Provided entries START

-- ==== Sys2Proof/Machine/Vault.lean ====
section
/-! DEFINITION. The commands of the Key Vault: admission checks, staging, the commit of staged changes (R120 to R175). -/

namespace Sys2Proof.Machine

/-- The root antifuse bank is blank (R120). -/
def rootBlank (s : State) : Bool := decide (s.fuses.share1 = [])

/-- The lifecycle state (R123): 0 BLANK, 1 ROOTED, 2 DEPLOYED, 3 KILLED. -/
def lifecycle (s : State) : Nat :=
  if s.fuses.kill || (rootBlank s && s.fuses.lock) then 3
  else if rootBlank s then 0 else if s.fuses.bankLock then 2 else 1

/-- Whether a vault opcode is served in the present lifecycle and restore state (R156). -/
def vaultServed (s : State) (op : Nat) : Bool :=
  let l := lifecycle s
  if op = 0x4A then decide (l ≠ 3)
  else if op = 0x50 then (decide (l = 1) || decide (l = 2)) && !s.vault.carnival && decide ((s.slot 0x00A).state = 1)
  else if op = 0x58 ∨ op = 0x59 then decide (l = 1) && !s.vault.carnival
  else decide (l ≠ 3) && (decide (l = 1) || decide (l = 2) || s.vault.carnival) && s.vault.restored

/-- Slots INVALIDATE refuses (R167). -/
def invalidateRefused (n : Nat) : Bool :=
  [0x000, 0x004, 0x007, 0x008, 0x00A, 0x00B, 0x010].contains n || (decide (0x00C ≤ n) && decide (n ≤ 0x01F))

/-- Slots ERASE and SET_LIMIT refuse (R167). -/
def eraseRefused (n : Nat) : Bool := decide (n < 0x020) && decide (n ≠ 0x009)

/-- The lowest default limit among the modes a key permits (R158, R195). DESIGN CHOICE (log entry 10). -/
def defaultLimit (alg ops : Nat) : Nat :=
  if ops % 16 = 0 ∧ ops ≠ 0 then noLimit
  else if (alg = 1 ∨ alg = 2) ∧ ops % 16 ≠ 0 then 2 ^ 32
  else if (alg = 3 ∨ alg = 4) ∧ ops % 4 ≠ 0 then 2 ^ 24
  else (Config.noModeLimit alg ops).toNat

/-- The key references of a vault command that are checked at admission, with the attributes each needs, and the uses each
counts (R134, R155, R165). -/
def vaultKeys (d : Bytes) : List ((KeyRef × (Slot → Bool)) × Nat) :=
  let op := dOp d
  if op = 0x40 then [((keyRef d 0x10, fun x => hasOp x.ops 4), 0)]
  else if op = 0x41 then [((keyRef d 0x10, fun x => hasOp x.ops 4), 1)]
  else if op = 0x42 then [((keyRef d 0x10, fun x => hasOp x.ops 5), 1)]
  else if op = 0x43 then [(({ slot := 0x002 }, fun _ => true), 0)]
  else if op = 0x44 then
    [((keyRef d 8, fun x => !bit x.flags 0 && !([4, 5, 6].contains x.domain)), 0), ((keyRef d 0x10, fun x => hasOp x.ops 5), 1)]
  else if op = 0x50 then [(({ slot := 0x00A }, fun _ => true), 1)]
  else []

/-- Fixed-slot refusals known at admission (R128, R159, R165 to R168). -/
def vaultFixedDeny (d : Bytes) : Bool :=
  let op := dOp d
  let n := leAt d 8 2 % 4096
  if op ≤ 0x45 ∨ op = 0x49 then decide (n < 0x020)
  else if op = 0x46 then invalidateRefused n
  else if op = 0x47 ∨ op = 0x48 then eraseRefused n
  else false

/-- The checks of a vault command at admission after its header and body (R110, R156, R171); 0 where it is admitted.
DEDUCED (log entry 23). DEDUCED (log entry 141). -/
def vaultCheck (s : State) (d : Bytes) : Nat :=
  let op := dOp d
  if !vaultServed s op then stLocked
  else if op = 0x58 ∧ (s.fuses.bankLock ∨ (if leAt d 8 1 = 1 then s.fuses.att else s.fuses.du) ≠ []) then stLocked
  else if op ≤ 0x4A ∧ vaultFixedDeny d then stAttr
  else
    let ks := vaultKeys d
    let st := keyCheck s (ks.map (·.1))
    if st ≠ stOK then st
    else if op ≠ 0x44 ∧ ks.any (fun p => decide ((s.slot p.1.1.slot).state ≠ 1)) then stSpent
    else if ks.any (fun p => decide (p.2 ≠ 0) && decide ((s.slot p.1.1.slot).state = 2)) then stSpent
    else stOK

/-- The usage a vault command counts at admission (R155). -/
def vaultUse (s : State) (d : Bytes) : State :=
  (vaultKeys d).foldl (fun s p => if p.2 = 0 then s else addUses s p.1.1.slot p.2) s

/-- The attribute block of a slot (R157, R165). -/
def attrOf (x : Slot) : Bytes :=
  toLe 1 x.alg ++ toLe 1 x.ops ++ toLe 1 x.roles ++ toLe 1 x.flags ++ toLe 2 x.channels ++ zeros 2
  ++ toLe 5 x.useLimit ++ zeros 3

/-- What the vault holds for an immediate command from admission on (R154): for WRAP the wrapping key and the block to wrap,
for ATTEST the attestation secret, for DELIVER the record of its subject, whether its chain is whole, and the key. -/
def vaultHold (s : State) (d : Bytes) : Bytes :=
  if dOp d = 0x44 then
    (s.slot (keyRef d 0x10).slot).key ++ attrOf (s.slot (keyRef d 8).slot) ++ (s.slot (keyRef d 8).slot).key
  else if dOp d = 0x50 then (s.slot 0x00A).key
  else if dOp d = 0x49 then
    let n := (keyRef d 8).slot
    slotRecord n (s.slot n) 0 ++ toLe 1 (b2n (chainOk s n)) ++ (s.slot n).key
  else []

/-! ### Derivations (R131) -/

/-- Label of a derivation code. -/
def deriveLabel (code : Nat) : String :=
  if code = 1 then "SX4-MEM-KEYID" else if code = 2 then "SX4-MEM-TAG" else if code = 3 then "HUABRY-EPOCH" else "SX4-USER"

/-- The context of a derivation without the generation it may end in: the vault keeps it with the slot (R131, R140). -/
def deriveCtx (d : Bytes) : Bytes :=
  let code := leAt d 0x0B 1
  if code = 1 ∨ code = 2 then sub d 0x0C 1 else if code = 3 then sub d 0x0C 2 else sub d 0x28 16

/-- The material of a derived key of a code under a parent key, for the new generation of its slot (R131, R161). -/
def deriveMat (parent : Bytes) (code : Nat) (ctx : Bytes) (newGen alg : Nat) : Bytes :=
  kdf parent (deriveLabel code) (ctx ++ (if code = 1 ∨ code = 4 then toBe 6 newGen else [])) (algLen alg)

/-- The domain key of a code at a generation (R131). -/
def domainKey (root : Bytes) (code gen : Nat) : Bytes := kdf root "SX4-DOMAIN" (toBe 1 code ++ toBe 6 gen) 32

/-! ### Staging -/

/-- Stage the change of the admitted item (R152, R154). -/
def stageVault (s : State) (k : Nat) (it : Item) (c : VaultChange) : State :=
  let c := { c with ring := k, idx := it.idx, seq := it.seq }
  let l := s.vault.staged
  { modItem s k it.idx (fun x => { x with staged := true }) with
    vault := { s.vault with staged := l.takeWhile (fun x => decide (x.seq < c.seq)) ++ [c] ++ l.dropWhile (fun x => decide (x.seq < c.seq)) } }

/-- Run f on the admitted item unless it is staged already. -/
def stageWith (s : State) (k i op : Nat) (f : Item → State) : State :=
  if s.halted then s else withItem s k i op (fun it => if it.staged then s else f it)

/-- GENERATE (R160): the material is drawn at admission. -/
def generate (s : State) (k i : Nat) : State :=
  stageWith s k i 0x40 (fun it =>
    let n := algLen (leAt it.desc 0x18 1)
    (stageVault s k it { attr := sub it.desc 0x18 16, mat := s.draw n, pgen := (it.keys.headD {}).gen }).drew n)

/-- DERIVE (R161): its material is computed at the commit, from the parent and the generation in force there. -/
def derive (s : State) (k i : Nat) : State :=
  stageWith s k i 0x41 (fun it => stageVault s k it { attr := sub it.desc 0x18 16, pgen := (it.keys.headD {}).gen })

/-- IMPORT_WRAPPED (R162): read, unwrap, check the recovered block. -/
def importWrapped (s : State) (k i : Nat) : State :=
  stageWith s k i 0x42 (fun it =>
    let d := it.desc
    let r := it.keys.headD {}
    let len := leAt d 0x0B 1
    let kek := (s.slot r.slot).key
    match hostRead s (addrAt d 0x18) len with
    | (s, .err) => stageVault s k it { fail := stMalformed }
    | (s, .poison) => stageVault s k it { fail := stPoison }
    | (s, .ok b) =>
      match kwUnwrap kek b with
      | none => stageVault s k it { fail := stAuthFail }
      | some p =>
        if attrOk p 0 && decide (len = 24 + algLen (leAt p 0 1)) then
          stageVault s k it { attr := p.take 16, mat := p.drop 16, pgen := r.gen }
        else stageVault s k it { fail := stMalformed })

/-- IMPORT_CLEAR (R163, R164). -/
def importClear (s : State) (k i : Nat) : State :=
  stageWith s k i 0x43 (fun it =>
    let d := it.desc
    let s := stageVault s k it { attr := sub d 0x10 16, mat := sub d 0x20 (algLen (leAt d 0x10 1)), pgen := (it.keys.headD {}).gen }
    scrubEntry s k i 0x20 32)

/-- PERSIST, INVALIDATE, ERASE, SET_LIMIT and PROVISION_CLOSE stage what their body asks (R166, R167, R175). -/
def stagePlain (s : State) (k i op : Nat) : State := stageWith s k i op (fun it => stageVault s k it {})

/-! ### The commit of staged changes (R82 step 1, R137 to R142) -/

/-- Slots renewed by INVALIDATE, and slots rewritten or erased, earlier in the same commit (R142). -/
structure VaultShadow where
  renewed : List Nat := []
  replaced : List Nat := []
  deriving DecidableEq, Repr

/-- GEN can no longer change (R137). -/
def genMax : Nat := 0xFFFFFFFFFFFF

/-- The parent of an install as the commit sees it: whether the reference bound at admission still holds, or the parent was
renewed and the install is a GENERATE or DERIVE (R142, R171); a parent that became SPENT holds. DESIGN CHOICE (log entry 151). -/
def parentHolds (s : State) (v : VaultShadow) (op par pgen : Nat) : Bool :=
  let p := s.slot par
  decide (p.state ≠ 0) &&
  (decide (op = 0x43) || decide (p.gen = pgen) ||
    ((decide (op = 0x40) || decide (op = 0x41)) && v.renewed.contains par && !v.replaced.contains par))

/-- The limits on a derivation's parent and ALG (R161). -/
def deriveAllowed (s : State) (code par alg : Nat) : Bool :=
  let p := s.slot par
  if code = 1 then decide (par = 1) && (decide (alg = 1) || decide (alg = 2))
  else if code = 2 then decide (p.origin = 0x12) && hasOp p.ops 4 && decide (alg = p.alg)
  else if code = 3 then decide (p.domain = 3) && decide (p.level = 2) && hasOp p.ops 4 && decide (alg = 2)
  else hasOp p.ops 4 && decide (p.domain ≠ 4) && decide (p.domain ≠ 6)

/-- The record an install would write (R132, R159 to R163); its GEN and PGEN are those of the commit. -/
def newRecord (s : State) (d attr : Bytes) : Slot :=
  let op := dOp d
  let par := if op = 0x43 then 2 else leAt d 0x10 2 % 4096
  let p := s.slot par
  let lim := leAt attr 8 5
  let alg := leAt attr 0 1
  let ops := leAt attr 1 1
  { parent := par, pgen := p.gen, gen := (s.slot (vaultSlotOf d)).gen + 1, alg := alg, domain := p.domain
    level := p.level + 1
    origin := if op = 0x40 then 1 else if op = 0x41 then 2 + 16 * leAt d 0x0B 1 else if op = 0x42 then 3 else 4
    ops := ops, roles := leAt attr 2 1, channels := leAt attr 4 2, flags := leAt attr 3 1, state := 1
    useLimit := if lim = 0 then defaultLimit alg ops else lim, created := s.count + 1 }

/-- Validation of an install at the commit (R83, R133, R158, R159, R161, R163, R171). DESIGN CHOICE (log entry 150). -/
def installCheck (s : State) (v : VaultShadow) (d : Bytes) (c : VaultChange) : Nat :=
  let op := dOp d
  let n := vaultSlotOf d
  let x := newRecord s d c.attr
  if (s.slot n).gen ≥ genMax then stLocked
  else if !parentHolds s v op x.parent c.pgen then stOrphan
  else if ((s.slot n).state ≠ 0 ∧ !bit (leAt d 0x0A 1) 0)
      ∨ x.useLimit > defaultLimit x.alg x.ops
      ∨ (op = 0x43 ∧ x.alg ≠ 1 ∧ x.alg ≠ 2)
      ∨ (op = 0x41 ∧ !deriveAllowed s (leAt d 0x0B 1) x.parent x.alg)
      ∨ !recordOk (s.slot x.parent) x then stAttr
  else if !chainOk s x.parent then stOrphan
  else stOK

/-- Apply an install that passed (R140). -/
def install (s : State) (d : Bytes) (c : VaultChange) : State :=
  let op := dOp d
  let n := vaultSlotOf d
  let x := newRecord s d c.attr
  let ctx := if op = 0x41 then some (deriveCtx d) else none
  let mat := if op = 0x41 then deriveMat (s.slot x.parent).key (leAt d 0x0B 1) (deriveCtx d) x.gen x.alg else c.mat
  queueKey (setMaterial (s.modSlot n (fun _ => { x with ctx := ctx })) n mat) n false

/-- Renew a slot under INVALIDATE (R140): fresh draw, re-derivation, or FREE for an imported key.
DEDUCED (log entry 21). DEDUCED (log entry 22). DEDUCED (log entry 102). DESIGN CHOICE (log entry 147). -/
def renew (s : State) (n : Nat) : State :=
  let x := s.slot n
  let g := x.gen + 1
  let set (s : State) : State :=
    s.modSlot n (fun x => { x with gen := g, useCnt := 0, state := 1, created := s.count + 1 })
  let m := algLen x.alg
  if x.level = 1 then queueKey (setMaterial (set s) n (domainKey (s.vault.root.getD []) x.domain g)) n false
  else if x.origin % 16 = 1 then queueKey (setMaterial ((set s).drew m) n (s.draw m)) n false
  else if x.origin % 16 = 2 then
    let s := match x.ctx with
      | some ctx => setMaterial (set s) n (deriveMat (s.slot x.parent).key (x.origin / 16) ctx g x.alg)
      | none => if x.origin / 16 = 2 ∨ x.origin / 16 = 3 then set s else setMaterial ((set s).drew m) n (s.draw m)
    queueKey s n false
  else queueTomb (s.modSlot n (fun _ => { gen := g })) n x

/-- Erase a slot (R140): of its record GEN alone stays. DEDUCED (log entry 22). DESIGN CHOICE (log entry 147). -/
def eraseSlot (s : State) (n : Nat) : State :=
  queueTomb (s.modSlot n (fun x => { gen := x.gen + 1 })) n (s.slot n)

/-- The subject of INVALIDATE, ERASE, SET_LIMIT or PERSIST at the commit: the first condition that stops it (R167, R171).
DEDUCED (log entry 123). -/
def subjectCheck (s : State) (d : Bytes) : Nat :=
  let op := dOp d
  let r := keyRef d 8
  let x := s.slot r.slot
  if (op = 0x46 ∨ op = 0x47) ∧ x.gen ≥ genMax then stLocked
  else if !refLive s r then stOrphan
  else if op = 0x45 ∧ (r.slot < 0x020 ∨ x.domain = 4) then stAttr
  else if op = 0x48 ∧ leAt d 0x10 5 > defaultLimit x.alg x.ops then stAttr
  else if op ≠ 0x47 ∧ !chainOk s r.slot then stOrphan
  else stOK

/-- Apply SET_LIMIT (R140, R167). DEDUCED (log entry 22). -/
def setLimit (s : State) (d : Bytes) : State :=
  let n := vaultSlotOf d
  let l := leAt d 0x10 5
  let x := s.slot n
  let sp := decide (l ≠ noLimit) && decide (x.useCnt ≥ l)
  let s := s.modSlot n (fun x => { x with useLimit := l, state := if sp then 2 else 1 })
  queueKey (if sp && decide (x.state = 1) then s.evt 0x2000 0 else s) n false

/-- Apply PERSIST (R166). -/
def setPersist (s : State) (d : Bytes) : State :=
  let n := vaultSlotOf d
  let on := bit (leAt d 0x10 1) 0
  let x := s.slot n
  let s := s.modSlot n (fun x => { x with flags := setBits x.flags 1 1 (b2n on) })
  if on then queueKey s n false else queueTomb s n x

Provided entries END

= What is being asked =
From the first line of the data through the line with "blank (R120). -/", quote each line exactly and add nothing else.

= Answer to the problem =
-- ==== Sys2Proof/Machine/Vault.lean ====
section
/-! DEFINITION. The commands of the Key Vault: admission checks, staging, the commit of staged changes (R120 to R175). -/

namespace Sys2Proof.Machine

/-- The root antifuse bank is blank (R120). -/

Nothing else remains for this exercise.